WORKING DATA START

-- ==== Sys2Proof/Machine/Dispatch.lean ====
section
/-! DEFINITION. Dispatch: one arm per constructor of `Instr` (60_exceptions.md R248, "execute the
instruction selected by op"). -/

namespace Sys2Proof.Machine
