-- ==== Sys2Proof/Machine/Accessors.lean ====
section
/-! DEFINITION. The component accessors with their declared ranges checked (60_exceptions.md R244,
52_cartridge_mapper.md R241; log 16): "an invariant violation ... is a caller bug". The machine itself
never calls one outside its range and so never faults; these are for a host that calls a component
directly. -/

namespace Sys2Proof.Machine

/-- Answer `v` where the precondition holds, else the accessor's precondition fault. -/
def guarded {α : Type} (acc : Accessor) (ok : Bool) (v : α) : Except Fault α :=
  if ok then .ok v else .error (.precondition acc)

/-- `Cart.ReadROM(a)`, 0x0000-0x7FFF. -/
def Cart.readRomChecked (c : Cart) (a : Word) : Except Fault Byte :=
  guarded .cartReadRom (regionOf a == .cartRom) (c.readRom a)

/-- `Cart.WriteROM(a, v)`, 0x0000-0x7FFF. -/
def Cart.writeRomChecked (c : Cart) (a : Word) (v : Byte) : Except Fault Cart :=
  guarded .cartWriteRom (regionOf a == .cartRom) (c.writeRom a v)

/-- `Cart.ReadRAM(a)`, 0xA000-0xBFFF. -/
def Cart.readRamChecked (c : Cart) (a : Word) : Except Fault Byte :=
  guarded .cartReadRam (regionOf a == .cartRam) (c.readRam a)

/-- `Cart.WriteRAM(a, v)`, 0xA000-0xBFFF. -/
def Cart.writeRamChecked (c : Cart) (a : Word) (v : Byte) : Except Fault Cart :=
  guarded .cartWriteRam (regionOf a == .cartRam) (c.writeRam a v)

/-- VRAM by index, 0 to 8191. -/
def vramChecked (i : Nat) (s : State) : Except Fault Byte :=
  guarded .vram (decide (i < 8192)) (Store.read s.vram i)

/-- OAM by index, 0 to 159. -/
def oamChecked (i : Nat) (s : State) : Except Fault Byte :=
  guarded .oam (decide (i < 160)) (Store.read s.oam i)

/-- The frame buffer, row 0 to 143 and column 0 to 159. -/
def framePixelChecked (row col : Nat) (s : State) : Except Fault (BitVec 2) :=
  guarded .frameBuffer (decide (row < 144 ∧ col < 160)) (framePixel row col s)

/-- `SetInterruptFlag(bit, value)`, bit 0 to 4. -/
def setInterruptFlagChecked (i : Nat) (value : Bool) (s : State) : Except Fault State :=
  guarded .setInterruptFlag (decide (i < 5)) (setInterruptFlag i value s)

end Sys2Proof.Machine
end

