/-- Derived (R266, R268; the spec's decision D36; the register pattern is a launch argument, log 3):
`Reset()` without boot overlay, from any state: the register pattern, the initial memory of the launch
arguments, the devices at rest, the cartridge kept but for its mapper registers. -/
def Obligations.ResetProcedure : Prop :=
  ∀ s : State, s.launch.bootOverlay = false →
    let t := hostReset s
    let r := s.params.resetRegs
    t.cpu.a = r.a ∧ t.cpu.f = r.f &&& 0xF0#8 ∧ t.cpu.b = r.b ∧ t.cpu.c = r.c ∧ t.cpu.d = r.d ∧
    t.cpu.e = r.e ∧ t.cpu.h = r.h ∧ t.cpu.l = r.l ∧ t.cpu.sp = r.sp ∧
    t.cpu.pc = r.pc ∧ t.cpu.ime = false ∧ t.cpu.halted = false ∧ t.cpu.cycle = 0 ∧
    t.mem = s.launch.initMem ∧ t.vram = s.launch.initVram ∧ t.oam = s.launch.initOam ∧
    t.ppu.fb = [] ∧ t.timer.divAcc = 0 ∧ t.timer.timaAcc = 0 ∧ t.ppu.mode = .scan ∧ t.ppu.dot = 0 ∧
    t.ppu.sprites = [] ∧ t.ppu.fifo = [] ∧ t.ppu.lx = 0 ∧ t.ppu.discard = 0 ∧
    t.ppu.windowActive = false ∧ t.ppu.wyReached = false ∧ t.ppu.windowEngaged = false ∧
    t.ppu.windowLine = 0#8 ∧ t.ppu.frameDone = false ∧ t.ppu.fetchX = 0 ∧ t.ppu.winFetchX = 0 ∧
    t.ppu.fetcher = Fetcher.reset ∧ (∀ btn, t.held.has btn = false) ∧ t.serialOut = [] ∧
    t.overlayActive = false ∧ t.launch = s.launch ∧ (s.cart = none → t.cart = none) ∧
    (∀ c, s.cart = some c →
      t.cart = some { c with bank1 := 1#5, bank2 := 0#2, ramEn := false, mode := false }) ∧
    hostReset State.reset = State.reset

/-! ## Invariants -/

/-- Derived (R29, R30, R54, R244): every step keeps every memory of the machine in canonical form and
inside its declared range. -/
def Obligations.StepKeepsMemoryCanonical : Prop :=
  ∀ s t : State, MemoryInv s → step s = .next t → MemoryInv t

/-- Derived (R18, R27, R235, R240): every step keeps the low nibble of `F` zero; the cycle counter stays
below its modulus, the ROM bank register nonzero, and the overlay is active only with a boot program. -/
def Obligations.StepKeepsCpuAndMapper : Prop :=
  ∀ s t : State, CpuInv s → MapperInv s → step s = .next t → CpuInv t ∧ MapperInv t

/-- Derived (R206, R213, R214, R217, R222, R224): every step keeps the PPU's invariant. -/
def Obligations.StepKeepsPpuInvariant : Prop :=
  ∀ s t : State, PpuInv s → step s = .next t → PpuInv t

/-- Derived (R8, R266; `State.reset` has the default launch arguments, logs 2 to 7): the invariants hold
at reset, its registers are those of the default pattern, and its parameters are legal and have the
defaults of R8. -/
def Obligations.InvariantsAtReset : Prop :=
  MemoryInv State.reset ∧ CpuInv State.reset ∧ MapperInv State.reset ∧ TimerInv State.reset ∧
  PpuInv State.reset ∧
  (let c := State.reset.cpu
   [c.a, c.f, c.b, c.c, c.d, c.e, c.h, c.l] = [0x01, 0xB0, 0x00, 0x13, 0x00, 0xD8, 0x01, 0x4D] ∧
   c.sp = 0xFFFE#16 ∧ c.pc = 0x0100#16) ∧
  let p := State.reset.params
  p.Valid ∧ p.DefaultCycles ∧ p.clock = 4194304 ∧ p.ticksPerCycle = 4 ∧ p.invalidCycles = 1 ∧
  p.intCycles = 5 ∧ p.haltIdleCycles = 1 ∧ p.divPeriod = 256 ∧ p.serialStart = 0x81#8 ∧
  (List.range 4).map (fun k => p.timaPeriods.of (BitVec.ofNat 2 k)) = [1024, 16, 64, 256] ∧
  (∀ i, i < 5 → p.vectors.of i = BitVec.ofNat 16 (0x0040 + 8 * i)) ∧
  p.io.joyp = 0xFF00#16 ∧ p.io.sb = 0xFF01#16 ∧ p.io.sc = 0xFF02#16 ∧ p.io.div = 0xFF04#16 ∧
  p.io.tima = 0xFF05#16 ∧ p.io.tma = 0xFF06#16 ∧ p.io.tac = 0xFF07#16 ∧ p.io.iflag = 0xFF0F#16 ∧
  p.io.lcdc = 0xFF40#16 ∧ p.io.stat = 0xFF41#16 ∧ p.io.scy = 0xFF42#16 ∧ p.io.scx = 0xFF43#16 ∧
  p.io.ly = 0xFF44#16 ∧ p.io.lyc = 0xFF45#16 ∧ p.io.dma = 0xFF46#16 ∧ p.io.bgp = 0xFF47#16 ∧
  p.io.obp0 = 0xFF48#16 ∧ p.io.obp1 = 0xFF49#16 ∧ p.io.wy = 0xFF4A#16 ∧ p.io.wx = 0xFF4B#16 ∧
  p.io.ienable = 0xFFFF#16
end

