-- ==== Sys2Proof/Laws/Bus.lean ====
section
/-! SUPPORT. The laws of the memory bus: what a read depends on, what a write changes, and the closed
forms of the writes of the device registers. -/

namespace Sys2Proof.Machine

/-! ## Regions -/

theorem regionOf_cartRom {a : Word} : regionOf a = .cartRom ↔ a.toNat ≤ 0x7FFF := by
  simp only [regionOf, BitVec.le_def]
  constructor
  · intro h; by_contra hn; simp_all; split at h <;> (try split at h) <;> (try split at h) <;> simp_all
  · intro h; simp_all

theorem regionOf_vram {a : Word} : regionOf a = .vram ↔ 0x8000 ≤ a.toNat ∧ a.toNat ≤ 0x9FFF := by
  simp only [regionOf, BitVec.le_def]
  simp only [BitVec.toNat_ofNat]
  split <;> (try split) <;> (try split) <;> (try split) <;> simp <;> omega

theorem regionOf_cartRam {a : Word} :
    regionOf a = .cartRam ↔ 0xA000 ≤ a.toNat ∧ a.toNat ≤ 0xBFFF := by
  simp only [regionOf, BitVec.le_def]
  simp only [BitVec.toNat_ofNat]
  split <;> (try split) <;> (try split) <;> (try split) <;> simp <;> omega

theorem regionOf_oam {a : Word} : regionOf a = .oam ↔ 0xFE00 ≤ a.toNat ∧ a.toNat ≤ 0xFE9F := by
  simp only [regionOf, BitVec.le_def]
  simp only [BitVec.toNat_ofNat]
  split <;> (try split) <;> (try split) <;> (try split) <;> simp <;> omega

theorem regionOf_internal {a : Word} :
    regionOf a = .internal ↔ 0xC000 ≤ a.toNat ∧ ¬ (0xFE00 ≤ a.toNat ∧ a.toNat ≤ 0xFE9F) := by
  simp only [regionOf, BitVec.le_def]
  simp only [BitVec.toNat_ofNat]
  split <;> (try split) <;> (try split) <;> (try split) <;> simp <;> omega

theorem vramIndex_eq {a : Word} (h : regionOf a = .vram) : vramIndex a = a.toNat - 0x8000 := by
  have := regionOf_vram.1 h
  have := a.isLt
  simp [vramIndex, BitVec.toNat_sub]
  omega

theorem oamIndex_eq {a : Word} (h : regionOf a = .oam) : oamIndex a = a.toNat - 0xFE00 := by
  have := regionOf_oam.1 h
  have := a.isLt
  simp [oamIndex, BitVec.toNat_sub]
  omega

/-! ## What a read depends on -/

@[simp] theorem busRead_withCpu (a : Word) (s : State) (c : Cpu) :
    busRead a (s.withCpu c) = busRead a s := rfl

@[simp] theorem busRead_setCpu (a : Word) (s : State) (c : Cpu) :
    busRead a { s with cpu := c } = busRead a s := rfl

@[simp] theorem busRead_withPpu (a : Word) (s : State) (p : Ppu) :
    busRead a (s.withPpu p) = busRead a s := rfl

@[simp] theorem busRead_withFetcher (a : Word) (s : State) (f : Fetcher) :
    busRead a (s.withFetcher f) = busRead a s := rfl

@[simp] theorem busRead_setTimer (a : Word) (s : State) (t : Timer) :
    busRead a { s with timer := t } = busRead a s := rfl

/-- A read of an internal address but JOYP is a read of the byte array. -/
theorem busRead_internal {a : Word} (s : State) (h : regionOf a = .internal) (hj : a ≠ s.io.joyp) :
    busRead a s = Store.read s.mem a.toNat := by
  simp only [busRead, h, if_neg hj]

/-! ## What a write changes -/

/-- The OAM copy changes OAM only. -/
theorem dmaFold_oam (v : Byte) (l : List Nat) (s : State) :
    l.foldl (dmaByte v) s = { s with oam := (l.foldl (dmaByte v) s).oam } := by
  induction l generalizing s with
  | nil => rfl
  | cons i l ih =>
    simp only [List.foldl_cons]
    rw [ih (dmaByte v s i)]
    rfl

theorem dmaCopy_oam (v : Byte) (s : State) : dmaCopy v s = { s with oam := (dmaCopy v s).oam } :=
  dmaFold_oam v _ s

/-- Everything a bus write can change: memory, the cartridge, the serial output. -/
theorem busWrite_frame (a : Word) (v : Byte) (s : State) :
    busWrite a v s =
      { s with
        mem := (busWrite a v s).mem, vram := (busWrite a v s).vram, oam := (busWrite a v s).oam
        cart := (busWrite a v s).cart, serialOut := (busWrite a v s).serialOut } := by
  unfold busWrite
  split
  · rfl
  · rfl
  · rfl
  · rfl
  · simp only
    split
    · rw [dmaCopy_oam]
    · split <;> rfl

@[simp] theorem busWrite_cpu (a : Word) (v : Byte) (s : State) : (busWrite a v s).cpu = s.cpu := by
  rw [busWrite_frame]

@[simp] theorem busWrite_timer (a : Word) (v : Byte) (s : State) :
    (busWrite a v s).timer = s.timer := by rw [busWrite_frame]

@[simp] theorem busWrite_ppu (a : Word) (v : Byte) (s : State) : (busWrite a v s).ppu = s.ppu := by
  rw [busWrite_frame]

@[simp] theorem busWrite_overlayActive (a : Word) (v : Byte) (s : State) :
    (busWrite a v s).overlayActive = s.overlayActive := by rw [busWrite_frame]

@[simp] theorem busWrite_held (a : Word) (v : Byte) (s : State) :
    (busWrite a v s).held = s.held := by rw [busWrite_frame]

@[simp] theorem busWrite_launch (a : Word) (v : Byte) (s : State) :
    (busWrite a v s).launch = s.launch := by rw [busWrite_frame]

theorem dmaFold_withCpu (v : Byte) (l : List Nat) (s : State) (c : Cpu) :
    l.foldl (dmaByte v) (s.withCpu c) = (l.foldl (dmaByte v) s).withCpu c := by
  induction l generalizing s with
  | nil => rfl
  | cons i l ih => exact ih (dmaByte v s i)

/-- A bus write neither reads nor writes the CPU. -/
theorem busWrite_withCpu (a : Word) (v : Byte) (s : State) (c : Cpu) :
    busWrite a v (s.withCpu c) = (busWrite a v s).withCpu c := by
  unfold busWrite
  split
  · rfl
  · rfl
  · rfl
  · rfl
  · have hio : (s.withCpu c).io = s.io := rfl
    have hp : (s.withCpu c).params = s.params := rfl
    simp only [hio, hp]
    split
    · exact dmaFold_withCpu v _ { s with mem := Store.write s.mem a.toNat v } c
    · split <;> rfl

/-- A write of an internal address but the DMA trigger and SC stores one byte and nothing else. -/
theorem busWrite_internal {a : Word} (v : Byte) (s : State) (h : regionOf a = .internal)
    (hd : a ≠ s.io.dma) (hs : a ≠ s.io.sc) :
    busWrite a v s = { s with mem := Store.write s.mem a.toNat v } := by
  simp only [busWrite, h, if_neg hd, hs, false_and, if_false]

/-! ## The device registers

With legal I/O addresses, each but JOYP, SC and DMA is an internal address with no side effect: writing
it stores a byte, reading it reads it. -/

/-- The default addresses are legal. -/
theorem IoMap.default_valid : IoMap.default.Valid where
  internal := by simp [IoMap.addresses, IoMap.plain, IoMap.default, regionOf_internal]
  distinct := by simp [IoMap.addresses, IoMap.plain, IoMap.default]

/-- The default parameters are legal. -/
theorem Params.default_valid : Params.default.Valid :=
  ⟨IoMap.default_valid, by decide, by decide, by decide⟩

/-- A plain register is internal and none of the three registers with a rule of their own. -/
theorem IoMap.Valid.plain {m : IoMap} (h : m.Valid) {a : Word} (ha : a ∈ m.plain) :
    regionOf a = .internal ∧ a ≠ m.joyp ∧ a ≠ m.dma ∧ a ≠ m.sc := by
  have hd := h.distinct
  simp only [IoMap.addresses, List.nodup_cons, List.mem_cons, not_or] at hd
  obtain ⟨hj, hs, hm, -⟩ := hd
  refine ⟨h.internal a (by simp [IoMap.addresses, ha]), ?_, ?_, ?_⟩
  · rintro rfl; exact hj.2.2 ha
  · rintro rfl; exact hm ha
  · rintro rfl; exact hs.2 ha

/-- Plain registers with different names are at different addresses. -/
theorem IoMap.Valid.plain_nodup {m : IoMap} (h : m.Valid) : m.plain.Nodup := by
  have hd := h.distinct
  simp only [IoMap.addresses, List.nodup_cons] at hd
  exact hd.2.2.2

theorem busRead_plain {s : State} (h : s.io.Valid) {a : Word} (ha : a ∈ s.io.plain) :
    busRead a s = Store.read s.mem a.toNat :=
  busRead_internal s (h.plain ha).1 (h.plain ha).2.1

theorem busWrite_plain {s : State} (h : s.io.Valid) {a : Word} (ha : a ∈ s.io.plain) (v : Byte) :
    busWrite a v s = { s with mem := Store.write s.mem a.toNat v } :=
  busWrite_internal v s (h.plain ha).1 (h.plain ha).2.2.1 (h.plain ha).2.2.2

/-- `SetInterruptFlag` stores one byte of the byte array (R246). -/
theorem setInterruptFlag_eq {s : State} (h : s.io.Valid) (i : Nat) (value : Bool) :
    setInterruptFlag i value s =
      { s with
        mem := Store.write s.mem s.io.iflag.toNat
          (if value then setBit (Store.read s.mem s.io.iflag.toNat) i
            else clearBit (Store.read s.mem s.io.iflag.toNat) i) } := by
  have hm : s.io.iflag ∈ s.io.plain := by simp [IoMap.plain]
  simp only [setInterruptFlag]
  rw [busWrite_plain h hm, busRead_plain h hm]

@[simp] theorem setInterruptFlag_cpu (i : Nat) (value : Bool) (s : State) :
    (setInterruptFlag i value s).cpu = s.cpu := by simp [setInterruptFlag]

@[simp] theorem setInterruptFlag_ppu (i : Nat) (value : Bool) (s : State) :
    (setInterruptFlag i value s).ppu = s.ppu := by simp [setInterruptFlag]

@[simp] theorem setInterruptFlag_timer (i : Nat) (value : Bool) (s : State) :
    (setInterruptFlag i value s).timer = s.timer := by simp [setInterruptFlag]

@[simp] theorem setInterruptFlag_launch (i : Nat) (value : Bool) (s : State) :
    (setInterruptFlag i value s).launch = s.launch := by simp [setInterruptFlag]

/-- Storing one byte of the byte array changes what no other address reads as. -/
theorem busRead_memWrite (a x : Word) (v : Byte) (s : State) (h : x ≠ a) :
    busRead x { s with mem := Store.write s.mem a.toNat v } = busRead x s := by
  have hx : x.toNat ≠ a.toNat := fun e => h (BitVec.eq_of_toNat_eq e)
  unfold busRead
  split
  · rfl
  · rfl
  · rfl
  · rfl
  · split
    · simp only [Store.read_write_ne _ _ hx]
    · exact Store.read_write_ne _ _ hx

/-- Reading back the byte just stored. -/
theorem busRead_memWrite_self (a : Word) (v : Byte) (s : State) (h : regionOf a = .internal)
    (hj : a ≠ s.io.joyp) : busRead a { s with mem := Store.write s.mem a.toNat v } = v := by
  rw [busRead_internal _ h (by exact hj)]
  exact Store.read_write_self _ _ _

end Sys2Proof.Machine
end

WORKING DATA END

▶ [EXERCISE]
Your task is to retype the entries verbatim, starting with the line that holds "Derived (R266, R268;" and stopping after the line that holds "let r := s.params.resetRegs".

▶ [PROBLEM SOLUTION]
/-- Derived (R266, R268; the spec's decision D36; the register pattern is a launch argument, log 3):
`Reset()` without boot overlay, from any state: the register pattern, the initial memory of the launch
arguments, the devices at rest, the cartridge kept but for its mapper registers. -/
def Obligations.ResetProcedure : Prop :=
  ∀ s : State, s.launch.bootOverlay = false →
    let t := hostReset s
    let r := s.params.resetRegs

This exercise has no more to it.